/-! ## Writes and reads performed at memory -/

/-- The pieces of a byte string within 64-byte lines, by offset (R311); `fuel` bounds the pieces. -/
def lineParts : Nat → Nat → Bytes → List (Nat × Bytes)
  | 0, _, _ => []
  | _ + 1, _, [] => []
  | fuel + 1, off, bs => (off, bs.take (64 - off % 64)) :: lineParts fuel (off + (64 - off % 64)) (bs.drop (64 - off % 64))

/-- The first byte of a shard's home region, and the one after its last (R244). -/
def Shard.lo (e : Shard) : Nat := fld e.base 16 32 * 2 ^ 16
def Shard.hi (e : Shard) : Nat := e.lo + fld e.size 0 24 * 2 ^ 16

/-- An entry is valid when it is marked so, is not empty, and lies in near memory that its hub controls (R235, R244). -/
def Shard.valid (e : Shard) : Bool :=
  fld e.cfg 0 1 == 1 && fld e.size 0 24 != 0
    && (if e.hub = 8 then decide (e.hi ≤ 0x3000000000) else decide (0x3000000000 ≤ e.lo) && decide (e.hi ≤ 0x6000000000))

/-- Of two valid entries that overlap, the lower-numbered acts (R244). -/
def State.shardActs (s : State) (e : Shard) : Bool :=
  e.valid && !(s.shards.any (fun x => x.hub == e.hub && decide (x.s < e.s) && x.valid && decide (x.lo < e.hi) && decide (e.lo < x.hi)))

/-- The acting shard-table entries whose home region holds a written byte take a version stamp (R235). -/
def State.stampShards (s : State) (hub off len : Nat) (stamp : BitVec 64) : State :=
  { s with shards := s.shards.map (fun e =>
      if e.hub == hub && s.shardActs e && decide (e.lo < off + len) && decide (off < e.hi) then { e with version := stamp } else e) }

/-- The first write to a page of far or CXL memory whose zero-map bit is set zeroes the page and clears the bit (R314). -/
def State.clearZeroBit (s : State) (space off : Nat) : State :=
  let page := memKey space off / 2 ^ 21
  if (space = 1 || space = 2) && !s.zeroClear.contains page then
    { s with zeroClear := page :: s.zeroClear, mem := memClear s.mem (page * 2 ^ 21) (2 ^ 21) }
  else s

/-- Ranges without the `n` keys from `a`. -/
def cutRanges (l : List (Nat × Nat)) (a n : Nat) : List (Nat × Nat) :=
  l.flatMap (fun r => if r.1 + r.2 ≤ a ∨ a + n ≤ r.1 then [r] else
    (if r.1 < a then [(r.1, a - r.1)] else []) ++ (if a + n < r.1 + r.2 then [(a + n, r.1 + r.2 - (a + n))] else []))

/-- Whether no rule gives the byte at a key a value. -/
def State.loose' (s : State) (key : Nat) : Bool := s.indet.any (fun r => decide (r.1 ≤ key) && decide (key < r.1 + r.2))

/-- Whether a key is an output of a command that has started and not written its record, other than that of queue `but` (R384). -/
def State.hidden (s : State) (but : Option (Nat × Nat)) (key : Nat) : Bool :=
  (List.range s.ctxs.length).any (fun c => match s.ctxs[c]? with
    | none => false
    | some x => (List.range x.queues.length).any (fun q => but != some (c, q) && match x.queues[q]? with
      | none => false
      | some y => y.hide.any (fun r => decide (r.1 ≤ key) && decide (key < r.1 + r.2))))

/-- Bytes of one line performed at memory: hint, zero map, poison (a full line clears it, R318), value, version and mirror. -/
def State.writeLine (s : State) (hub part hint space off : Nat) (bs : Bytes) (stamp : BitVec 64) : State :=
  let key := memKey space off
  let s := s.noteWrite hub part hint key
  let s := s.clearZeroBit space off
  let s := { s with mem := memWrite s.mem key bs,
                    poison := if bs.length = 64 then s.poison.filter (· != key / 64) else s.poison,
                    indet := cutRanges s.indet key bs.length }
  if space = 0 then (s.stampShards hub off bs.length stamp).mirrorLine hub off bs else s

/-- A byte string performed at memory in ascending lines (R311, R363); bytes that nothing backs are dropped. -/
def State.store (s : State) (part hint space off : Nat) (bs : Bytes) (stamp : BitVec 64) : State :=
  (lineParts (bs.length + 1) off bs).foldl (fun s (o, b) =>
    match s.hubOf space o with
    | some h => s.writeLine h part hint space o b stamp
    | none => s) s

/-- The bytes a reader other than the writing command sees: a byte that R384 leaves indeterminate is a free value. -/
def State.load (s : State) (space off len : Nat) : Bytes :=
  (List.range len).map (fun i =>
    let k := memKey space (off + i)
    if s.loose' k || s.hidden none k then Config.freeByte s.fresh k else memGet s.mem k)

/-- Whether any line of a range carries a poison mark (R318). -/
def State.poisoned (s : State) (space off len : Nat) : Bool :=
  len != 0 && s.poison.any (fun l => decide (memKey space off / 64 ≤ l) && decide (l ≤ memKey space (off + len - 1) / 64))

/-- A read passes the last-level memory with its hint (R321). -/
def State.readHint (s : State) (part hint space off len : Nat) : State :=
  if hint = 0 || hint = 1 then s else
  (List.range (ceilDiv (off % 64 + len) 64)).foldl (fun s i =>
    let o := off - off % 64 + 64 * i
    match s.hubOf space o with
    | some h => s.noteRead h part hint (memKey space o)
    | none => s) s

/-! ## Page permissions (R325 to R328) -/

/-- Where the permission entry of a page lies in near memory (R326). -/
def State.entryOff (s : State) (hub space off : Nat) : Nat :=
  let sub := match space with
    | 0 => 0
    | 1 => 0x100000
    | _ => 0x300000
  s.cfg (dieAt hub) .prtTableBase 21 27 * 2 ^ 21 + sub + 2 * ((off - s.firstOff hub space) / 2 ^ 21)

_ _ _ _

### What you have to do
Word for word, restate the lines of the data above that fall between the line holding "the pieces. -/" and the line holding "(bs.drop (64 - off % 64))", inclusive, and no other lines.

### Answer below
/-- The pieces of a byte string within 64-byte lines, by offset (R311); `fuel` bounds the pieces. -/
def lineParts : Nat → Nat → Bytes → List (Nat × Bytes)
  | 0, _, _ => []
  | _ + 1, _, [] => []
  | fuel + 1, off, bs => (off, bs.take (64 - off % 64)) :: lineParts fuel (off + (64 - off % 64)) (bs.drop (64 - off % 64))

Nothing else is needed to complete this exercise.